NPO publishes blog articles to inform and to stimulate conversation about issues of importance to NPO's mission.  All blog articles express the opinions of the authors as individuals and do not necessarily reflect the views of National Parents Organization, its Board of Directors, or its executives.  

December 31, 2018 by Robert Franklin, Member, National Board of Directors, National Parents Organization

The Pennsylvania Supreme Court has ruled that, under state law, a mother who abused a variety of addictive drugs during pregnancy did not violate the law prohibiting child abuse, despite her baby being born addicted to opiates (Bucks County, Courier Times, 12/29/18).
The case involves a girl who spent 19 days in Williamsport Hospital last year after she was born, being treated for drug dependence that caused severe withdrawal symptoms. Her mother had relapsed into drug use after getting out of jail, and two weeks before the girl was born in January 2017 the mother tested positive for opiates, marijuana and benzodiazepines, [Justice Christine] Donohue wrote.

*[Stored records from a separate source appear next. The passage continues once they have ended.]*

/-- A frame that waited at a port which has gone down takes the route of now: one of this node's own a new one, one that came through another
port stays x first or y first, as it came (R354). Segments of its transfers this node sends again itself (R367). -/
def State.reWire (s : State) (f : Frame) : State :=
  match f.body with
  | .through p vc _ _ =>
    (match s.hopOn f.dest (vc < 2) with
     | some q => s.txFrame q { f with vc := s.nextVc vc (some p) q }
     | none => s.freeFrame f)
  | _ =>
    if f.cls = 0 || (f.body == .seg && f.cls = 2) then s
    else match s.hopTo f.dest with
      | some (q, x) => s.txFrame q { f with vc := s.nextVc (if x then 0 else 2) none q }
      | none => s

/-- A port goes down for a reason of Table 11-5 (R360): its record and source 14, its keys zeroised, its place in the live
map, and the LOST broadcast of R379. It trains again (R359), unless its clock is lost, it is disabled or the node has left. -/
def State.portDown (s : State) (p reason : Nat) : State :=
  let was := s.portState p
  if was = 0 && reason ≠ 12 then s
  else
    let left := (s.tport p).queue
    let s := (s.portOff p).setF .TML_PORT p 0 10 4 reason
    let s := s.bump .TML_PORT_CNT p 0 32 16 1
    let s := (s.setF .SEC_LINK p 0 0 2 (if reason = 4 then 3 else 0)).setB .SEC_LINK p 0 3 false
    let s := (s.linkRec p reason).raise 14
    let s :=
      if (was = 3 || was = 4) && s.rb .TML_STAT 0 0 4 then
        let s := s.linkDown s.node p
        let s := s.broadcast (.lost s.node (some p) none)
        left.foldl State.reWire s.mapSettle.openSettle.leadCheck
      else left.foldl State.freeFrame s
    if 11 ≤ reason && reason ≤ 13 then s else s.trainPort p

/-- A node key is held with a node. -/
def State.hasNodeKey (s : State) (n : Nat) : Bool := (Tab.get? s.tml.nodeKeys n).isSome

/-- Members of a fabric tenant that are live, as the lead sees them. -/
def State.tenantMembers (s : State) (f : Nat) : List Nat :=
  (List.range 16).filter (fun n => s.rb .SEC_FT f 0 n && s.nodeUp n)

/-- The lead asks for a new session key of a fabric tenant, while at least two members remain (R341). -/
def State.rekeyTenant (s : State) (f : Nat) : State :=
  if s.rb .TML_STAT 0 0 5 && 2 ≤ (s.tenantMembers f).length && !s.sec.keyReqs.contains (.tenant f) then
    { s with sec := { s.sec with keyReqs := s.sec.keyReqs ++ [.tenant f] } }
  else s

/-- The lead rekeys every tenant that names a node (R341, Table 11-8 step 5, Table 11-9 step 5). -/
def State.rekeyFor (s : State) (n : Nat) : State :=
  ((List.range 16).filter (fun f => s.rb .SEC_FT f 0 n)).foldl State.rekeyTenant s

/-- The lead confirms the live map in a LEAD message (R377). -/
def State.sendLead (s : State) : State :=
  let d := s.chooseLead (some s.node)
  let s := (s.setF .TML_STAT 0 0 10 4 (d.getD 0)).setB .TML_STAT 0 0 14 d.isSome
  s.broadcast (.lead (BitVec.ofNat 16 (s.rf .TML_STAT 0 0 16 16)) (s.reg .TML_LINKMAP) d)

/-- This node leaves its fabric: its ports go down for a reason, and it is a member no more (R380, R381); its node ID is 0 (R127). It names no
lead and no deputy, and its time is locked to none until it joins again (R373, Table 11-9). -/
def State.leaveFabric (s : State) (reason : Nat) : State :=
  let s := { s with tml := { s.tml with pos := s.posn } }
  let s := (s.setB .TML_STAT 0 0 4 false).setB .TML_STAT 0 0 5 false
  let s := (List.range 4).foldl (fun s p => if s.portState p = 0 then s else s.portDown p reason) s
  let others := (List.range 16).filter (fun n => n ≠ s.node && s.nodeUp n)
  let s := ((s.setF .TML_STAT 0 0 16 16 0).setReg .TML_LINKMAP 0 0 0).reroute
  let s := (others.foldl State.nodeLost s).setNode 0
  let s := ((s.setF .TML_STAT 0 0 6 4 0).setF .TML_STAT 0 0 10 4 0).setB .TML_STAT 0 0 14 false
  let s := s.setB .TML_TIME_STAT 0 0 0 false
  let m := { s.tml with granted := false, stepped := false, settle := none, oldLead := none, leaveAt := none, slew := 0 }
  { s with tml := { m with goodEx := 0, badEx := 0, joining := [], moved := [], outbox := [], kexMine := [], kexTheirs := [], kexWait := [] } }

The court ruled that the applicable statute, the Child Protective Services Law, defines “child” in such a way as to exclude the unborn.  Therefore, it would be fair to say that pretty much anything a mother does to a fetus is acceptable as far as the CPSL goes.  The fact that ingestion of alcohol and many drugs can have horrific effects on newborns and that at least some of those effects can last a lifetime still doesn’t mean the law on “child protection,” as it currently exists in Pennsylvania, can be used to protect unborn children.
Pennsylvania’s highest court ruled Friday that mothers who use illegal drugs while pregnant cannot be considered perpetrators of child abuse against their newly born children under the state’s child protection law.
The Supreme Court’s main opinion said the law’s definition of a child does not include fetuses or unborn children, and victims of perpetrators must be children under the Child Protective Services Law.
Assuming the justices are right, it’s a law that cries out for reform.  Abortion of course is a constitutionally protected act, but addicting a fetus to opiates, cocaine or alcohol knowing that it will be carried to term and thus become a person protected by the law must be called abuse.  It’s pure madness to pretend it’s not.  We know far, far too much about what fetuses, babies and older children suffer when their mothers abuse alcohol or drugs while pregnant to pretend that it’s anything but an abusive practice.

Here’s just one article on what babies go through when born addicted to opiates (Behavioral Health).

Meanwhile, the mother’s lawyer has a different opinion.
The mother’s lawyer, David S. Cohen, called the decision a victory for public health and the rights of women and children.
“There are many states that have decided by statute to label this type of behavior child abuse, but the majority do not,” Cohen said Friday. “We think that’s the right way to approach this, because this is a health issue and the worst thing you can do with a health issue is punish people. It drives people from treatment and it results in worse outcomes for everyone.”
No, Mr. Cohen, this is in no sense “a victory for the rights of children.”  There’s no way to spin that to make it make sense.  A child spent the first 19 days of her life in a hospital, without a mother, withdrawing from opiate addiction.  That’s not a victory for her, it’s a tragedy.  Whatever negative consequences will hound her for the next months and years will also not be a victory.  They’ll be like dragging an anvil chained to her ankle.

Now, Cohen has a point that it’s better public policy to de-criminalize most forms of drug use.  Addicts need help and they don’t get it in prison.  And yes, the threat of incarceration may well discourage users from seeking help for their problem.  But of course the issue before the court wasn’t a criminal matter; it was a matter of whether abusing drugs while pregnant constituted child abuse for the purposes of state intervention into the mother-child relationship.  That is, could the child be taken into foster care by the state due to the mother’s clearly abusive behavior during her pregnancy?

Fortunately, this mother pretty much solved that problem for everyone.
While her daughter was hospitalized, Donohue wrote, the mother did not check in on her or stay with her. Clinton County Children and Youth Services was granted protective custody.
So Mom first addicted the child and then, having given birth to her, abandoned her.  That of course gave the state all it needed to start finding the child a real home with real parents.

What’s remarkable about Cohen’s statement is that he considers it “punishment” by the state to take away a child who’s been abused by its parents.  It’s not.  The reason states do that is to protect children from future abuse, not to punish the parents.  Yes, parents may feel the effect as punishment, but the alternative would be to allow abuse to continue unabated and to ignore its consequences for children.  Surely even Cohen understands the danger of such a policy that naturally no jurisdiction anywhere follows.

Pennsylvania needs to change its laws.  Children born addicted to opiates, cocaine or alcohol have abusive mothers.  Period.  If the law doesn’t define abuse that way, it should.  The Pennsylvania Legislature is on notice.  Reform of the CPSL should be Job#1 for the next legislative session.